Challenges associated with Handloom Sector
- Cost of raw materials have increased – From cotton, silk, and woollen yarn to dyes, costs have increased and so has the shortage.
- Lack of proper credit support – the budget allocation for the textile sector came down to Rs 4,831 crore in (2019-2020) from Rs 6,943 in the previous fiscal. Thus, various schemes be it housing, subsidies, health insurance will affect the weaver too. Smaller weavers often are at the mercy of money lenders.
- Reduced number of Weavers – With many traditional families moving to cities for jobs as labourers, weavers have been leaving the loom. The recent Handloom Census (2019-2020) records that there are nearly 31.44 lakh handloom households, though it has seen a rise from the last census, the numbers are still dismal which is an immense cause for concern.
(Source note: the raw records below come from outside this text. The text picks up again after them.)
-- ==== Sys2Proof/Machine/Step.lean ====
section
/-! DEFINITION. One step of the machine: one host transaction (00_scope.md R4; 10_state.md R32). -/

namespace Sys2Proof.Machine

/-- One step (10_state.md R32): the host's next transaction, complete with the command it starts. -/
def step (s : State) : Host.Outcome State Fault Refusal := serve s

/-- The state whose next step runs the command word given by the low `nbits` bits of `w`: the host's next
transaction writes it to CMD (10_state.md R24; log entry 1). -/
def State.withFetchWord (s : State) (nbits w : Nat) : State :=
  issueCommand (BitVec.ofNat 16 (w % 2 ^ nbits)) s

end Sys2Proof.Machine
end

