/-- No byte exists at or above `MEM_SIZE` (20_memory.md R50). -/
theorem Memory.read_beyond {m : Memory} (h : m.wf = true) {a : Nat} (ha : Config.memSize ≤ a) : m.read a = 0x00 := by
  suffices ∀ lo, Memory.wfFrom lo m = true → m.read a = 0x00 from this 0 h
  clear h
  induction m with
  | nil => intros; rfl
  | cons c m ih =>
    obtain ⟨b, w⟩ := c
    intro lo h
    rw [Memory.wfFrom_cons] at h
    rw [Memory.read_cons, if_neg (by omega)]
    exact ih _ h.2.2.2

/-- Canonical memories with equal bytes are equal data. -/
theorem Memory.eq_of_read {m n : Memory} (hm : m.wf = true) (hn : n.wf = true)
    (h : ∀ a, m.read a = n.read a) : m = n := by
  suffices ∀ lo, Memory.wfFrom lo m = true → Memory.wfFrom lo n = true → m = n from this 0 hm hn
  clear hm hn
  induction m generalizing n with
  | nil =>
    intro lo _ hn
    cases n with
    | nil => rfl
    | cons c n =>
      obtain ⟨b, w⟩ := c
      have := h b
      rw [Memory.wfFrom_cons] at hn
      simp only [Memory.read_nil, Memory.read_cons, if_true] at this
      exact absurd this.symm hn.2.2.1
  | cons c m ih =>
    obtain ⟨b, w⟩ := c
    intro lo hm hn
    rw [Memory.wfFrom_cons] at hm
    cases n with
    | nil =>
      have := h b
      simp only [Memory.read_nil, Memory.read_cons, if_true] at this
      exact absurd this hm.2.2.1
    | cons d n =>
      obtain ⟨b', w'⟩ := d
      rw [Memory.wfFrom_cons] at hn
      have hb := h b
      have hb' := h b'
      simp only [Memory.read_cons, if_true] at hb hb'
      have heq : b = b' := by
        rcases Nat.lt_trichotomy b b' with hlt | heq | hlt
        · rw [if_neg (by omega), Memory.read_below hn.2.2.2 (by omega)] at hb
          exact absurd hb hm.2.2.1
        · exact heq
        · rw [if_neg (by omega), Memory.read_below hm.2.2.2 (by omega)] at hb'
          exact absurd hb'.symm hn.2.2.1
      subst heq
      simp only [if_true] at hb
      subst hb
      have rest : m = n := by
        refine ih (fun a => ?_) (b + 1) hm.2.2.2 hn.2.2.2
        by_cases hab : b = a
        · rw [Memory.read_below hm.2.2.2 (by omega), Memory.read_below hn.2.2.2 (by omega)]
        · simpa [hab] using h a
      rw [rest]

end Sys2Proof.Machine
end

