-- ==== Sys2Proof/Tests/Slice0.lean ====
section
/-! SUPPORT. Tests: words written out from 30_encoding.md R82, values from 95_test_vectors.md and from the examples of
the rules, ill-formed terms that WellFormed refuses, and for every statement with hypotheses a state and
operands that meet them. -/

namespace Sys2Proof.Tests
open Sys2Proof.Machine

/-- The reset state with operands in ARG0 to ARG4 and words stored at addresses of `MEM`. -/
def sample (args : List Word) (words : List (Nat × Word) := []) : State :=
  { State.reset with
    arg0 := args.getD 0 0
    arg1 := args.getD 1 0
    arg2 := args.getD 2 0
    arg3 := args.getD 3 0
    arg4 := args.getD 4 0
    mem := words.foldl (fun m p => m.write16 p.1 p.2) [] }

/-- The state after a step that goes on. -/
def after : StepResult → Option State
  | .next t => some t
  | _ => none

theorem next_of_after {r : StepResult} (h : (after r).isSome = true) : ∃ t, r = .next t := by
  cases r with
  | next t => exact ⟨t, rfl⟩
  | fault f => cases f
  | refused q => cases h

/-- The reset state with host transactions pending. -/
def pending (inputs : List Input) : State := { State.reset with inputs := inputs }

/-! ### Decoding: RSV (8 bits) and OPC (8 bits) written out (30_encoding.md R80, R82) -/

theorem test_decode_nop : decode 0b0000000000000000 = .ok .nop := by decide
theorem test_decode_clear : decode 0b0000000000000001 = .ok .clear := by decide
theorem test_decode_rd8 : decode 0b0000000000000010 = .ok .rd8 := by decide
theorem test_decode_wr8 : decode 0b0000000000000011 = .ok .wr8 := by decide
theorem test_decode_rd16 : decode 0b0000000000000100 = .ok .rd16 := by decide
theorem test_decode_wr16 : decode 0b0000000000000101 = .ok .wr16 := by decide
theorem test_decode_encode : decode 0b0000000000010000 = .ok .encode := by decide
theorem test_decode_decode : decode 0b0000000000010001 = .ok .decode := by decide
theorem test_decode_sprSet : decode 0b0000000000100000 = .ok .sprSet := by decide
theorem test_decode_sprGet : decode 0b0000000000100001 = .ok .sprGet := by decide
theorem test_decode_sprSetRow : decode 0b0000000000100010 = .ok .sprSetRow := by decide
theorem test_decode_palSet : decode 0b0000000000101000 = .ok .palSet := by decide
theorem test_decode_palGet : decode 0b0000000000101001 = .ok .palGet := by decide
theorem test_decode_pset : decode 0b0000000000110000 = .ok .pset := by decide
theorem test_decode_fill : decode 0b0000000000110001 = .ok .fill := by decide
theorem test_decode_rect : decode 0b0000000000110010 = .ok .rect := by decide
theorem test_decode_line : decode 0b0000000000110011 = .ok .line := by decide
theorem test_decode_fbGet : decode 0b0000000000110100 = .ok .fbGet := by decide
theorem test_decode_raster : decode 0b0000000001000000 = .ok .raster := by decide

/-- V-ENC-2 to V-ENC-5. -/
theorem test_decode_illegal : decode 0x0100 = .error .reservedNonzero ∧ decode 0x007F = .error .unassignedOpcode ∧
    decode 0x0130 = .error .reservedNonzero ∧ decode 0x0041 = .error .unassignedOpcode := by decide
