-- ==== Sys2Proof/Machine/PortEvents.lean ====
section
/-!
DEFINITION. The flash's reports on reclaim (R141, R149, R150, R154), the flash reset (R152, R155, R156), deadline expiries
(R152, R153), and what a soft reset and a power-on reset cut (R157).
-/

namespace Sys2Proof.Machine

/-! ## Reclaim -/

/-- The erase the port carries out for reclaim is over. -/
def endReclaim (s : State) : State := s.withPort { s.port with reclaim := none }

/-- A block erase passed: progress, or after the header block the entry is FREE without header fields (R141). -/
def erasePassed (e : Fin 225) (b : Nat) (s : State) : State :=
  let s := s.withFlash (eraseBlock (blockOf e b) s.flash)
  if b = 0 then
    let s := toEntryState e .free s
    s.setEntry e { s.entry e with progress := 0, header := none }
  else setProgress e ((s.entry e).progress + 1) s

/-- A block erase failed: RETIRED, progress 0, one failure more, a RETIRE job, FLASH_ERASE_FAIL (R141, R154). -/
def eraseFailed (e : Fin 225) (b : Nat) (s : State) : State :=
  s |> cutBlock (blockOf e b) |> setProgress e 0 |> countFailure e |> retireEntry e |> raiseInternal .flashEraseFail .none

/-- The finish of a block erase (R149, R154). -/
def eraseEnded (verdict : Verdict) (e : Fin 225) (b : Nat) (s : State) : State :=
  let s := s |> endCommand |> endReclaim
  match verdict with
  | .pass => erasePassed e b s
  | .fail => eraseFailed e b s

/-- The kind of the command in flight, with the block reclaim works on. -/
def reclaimCommand (s : State) : Option (FlashKind × Fin 225 × Nat) :=
  match s.port.command, s.port.reclaim with
  | some c, some (e, b) => some (c.kind, e, b)
  | _, _ => none

/-- BLOCK_ERASE_FINISH (R141, R149, R154). -/
def execBlockEraseFinish (verdict : Verdict) (s : State) : StepOutcome :=
  match reclaimCommand s with
  | some (.blockErase, e, b) => .next (eraseEnded verdict e b s |> goOn)
  | _ => .next s

/-- SUSPEND_FINISH (R150). -/
def execSuspendFinish (result : SuspendResult) (s : State) : StepOutcome :=
  match reclaimCommand s with
  | some (.suspend, e, b) =>
    .next ((match result with
      | .suspended => let s := endCommand s; s.withPort { s.port with suspended := some (e, b) }
      | .finishedPass => eraseEnded .pass e b s
      | .finishedFail => eraseEnded .fail e b s) |> goOn)
  | _ => .next s

/-- RESUME_FINISH (R150): the erase is in flight again with a new deadline. -/
def execResumeFinish (s : State) : StepOutcome :=
  match reclaimCommand s with
  | some (.resume, e, b) =>
    .next (s.withPort { s.port with suspended := none } |> issue .blockErase (some (blockOf e b, 0)) |> goOn)
  | _ => .next s

/-! ## Deadline expiries (R152, R153) -/

/-- What an abandoned command leaves of the page or block it was changing, and what the abandoned erase that was suspended leaves
of its block (R157). -/
def cutCommand (cut : Cut) (s : State) : State :=
  let s := match s.port.suspended with
    | some (e, b) => cutBlock (blockOf e b) s
    | none => s
  match s.port.command with
  | some c =>
    match c.kind, c.address with
    | .pageProgram, some (block, page) => cutPage cut block page s
    | .blockErase, some (block, _) | .suspend, some (block, _) => cutBlock block s
    | _, _ => s
  | none => s

/-- An erase that will not end: progress 0 and a deadline expiry on its extent (R141, R152). -/
def abandonErase (s : State) : State :=
  match s.port.reclaim with
  | some (e, _) => s.withPort { s.port with reclaim := none, suspended := none } |> setProgress e 0 |> expireEntry e
  | none => s.withPort { s.port with suspended := none }

/-- The job in flight ends by an expiry (R134, R137, R140). A job already cancelled ends as cancelled, without a failure
(R153). -/
def expireJob (s : State) : State :=
  match currentJob s.port with
  | some (.program j) =>
    if j.cancelled then abandonSave j .cancelled s
    else
      let t := endSave j .timeout s
      match j.held with
      | some (e, _) => expireEntry e t
      | none => t
  | some (.read j) => s |> countFailure j.extent |> failRead j .timeout
  | some (.withdraw e _) => s |> dropRunning |> expireEntry e
  | some (.retire _ _) => dropRunning s
  | none => s

/-- A mount's page read expired: it is read again once, and then counts as uncorrectable (R127). -/
def expireMountRead (s : State) : State :=
  if s.arch.scan.again then scanPage true s else s.setScan { s.arch.scan with again := true }

/-- Step 2 of R152: the work the command belonged to ends. -/
def endExpiredWork (kind : FlashKind) (s : State) : State :=
  match kind with
  | .pageRead | .pageProgram =>
    let s := if s.arch.mount = .mounting then expireMountRead s else expireJob s
    if s.port.suspended.isSome then abandonErase s else s
  | .blockErase | .suspend | .resume => abandonErase s
  | .reset => s

/-- COMMAND_DEADLINE_EXPIRY (R152, R153). -/
def execCommandDeadlineExpiry (s : State) : StepOutcome :=
  match s.port.command with
  | some c =>
    if c.kind = .reset then .next s
    else
      .next (s |> cutCommand .failure |> issueReset .expiry |> endExpiredWork c.kind |> raiseInternal .flashTimeout .none)
  | none => .next s

/-! ## The flash reset -/

/-- FLASH_RESET_FINISH (R152, R156): the port leaves OFFLINE or BUSY and its work goes on. -/
def execFlashResetFinish (s : State) : StepOutcome :=
  match s.port.command with
  | some c =>
    if c.kind = .reset then
      let s := endCommand s
      .next (s.withPort { s.port with offline := false, resetCause := none } |> goOn)
    else .next s
  | none => .next s

/-- A job fails with the reason OFFLINE (R155). -/
def failOffline (s : State) (j : Job) : State :=
  match j with
  | .program p => abandonSave p .offline s
  | .read r => failRead r .offline s
  | .withdraw _ _ | .retire _ _ => s

/-- Every extent's erase progress back to 0 (R141, R155, R157). -/
def clearProgress (s : State) : State :=
  s.withArch { s.arch with entries := s.arch.entries.map fun v => { v with progress := 0 } }

/-- The port becomes OFFLINE, in the order of R155. -/
def goOffline (s : State) : State :=
  let jobs := s.port.queue
  let s := s.withPort { s.port with command := none, offline := true, suspended := none, reclaim := none }
  let s := (jobs.foldl failOffline s).setJobs []
  s |> clearProgress |> raiseInternal .flashOffline .none

/-- FLASH_RESET_EXPIRY (R127, R155, R156). -/
def execFlashResetExpiry (s : State) : StepOutcome :=
  match s.port.command with
  | some c =>
    if c.kind = .reset then
      let mounting := decide (s.arch.mount = .mounting)
      .next (goOffline s |> (if mounting then endMountOffline else id))
    else .next s
  | none => .next s

/-! ## Resets (R122, R157) -/

/-- The archive and the port at a soft reset: the work is cut, the queue emptied without events, reader counts and erase
progress 0, a flash reset issued, and a mount begun (R122, R124, R157). -/
def archiveAfterReset (s : State) : State :=
  let s := cutCommand .softReset s
  let s := s.withPort { s.port with queue := [], suspended := none, reclaim := none } |> issueReset .softReset
  let entries := s.arch.entries.map fun v => { v with readers := 0, progress := 0 }
  s.withArch { s.arch with entries := entries } |> beginMount .softReset

end Sys2Proof.Machine
end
- Lack of Access – Poor infrastructure, older looms and inaccessibility to reach prime markets have made lives of handloom weavers even more difficult. While many organisations and NGOs have been helping local communities to reach consumers directly, there is a need to make it a level playing field of weavers.
Read about the Difference between an NGO and a Self Help Group on the linked page.
Way Forward with National Handloom Day
- Government programmes like Make in India, Vocal for Local and Atma Nirbhar bharat need to be popularised within the country to increase the domestic demand.
- The need for awareness, accessibility to markets and design R&D, easy access to raw material and better credit support can make a difference to weavers in different corners of the country.
- Promotion of the finesse of Indian weavers globally to communicate, disseminate and engage with not just the global audience but the Indian diaspora as well.
- With everything going digital, it is important for artisans and weavers to get trained and equipped adequately in operating online portals. This will also strengthen the Digital India campaign.
- Indian embassies must organize online exhibitions to make the global audience aware of the rich legacy of handlooms from India.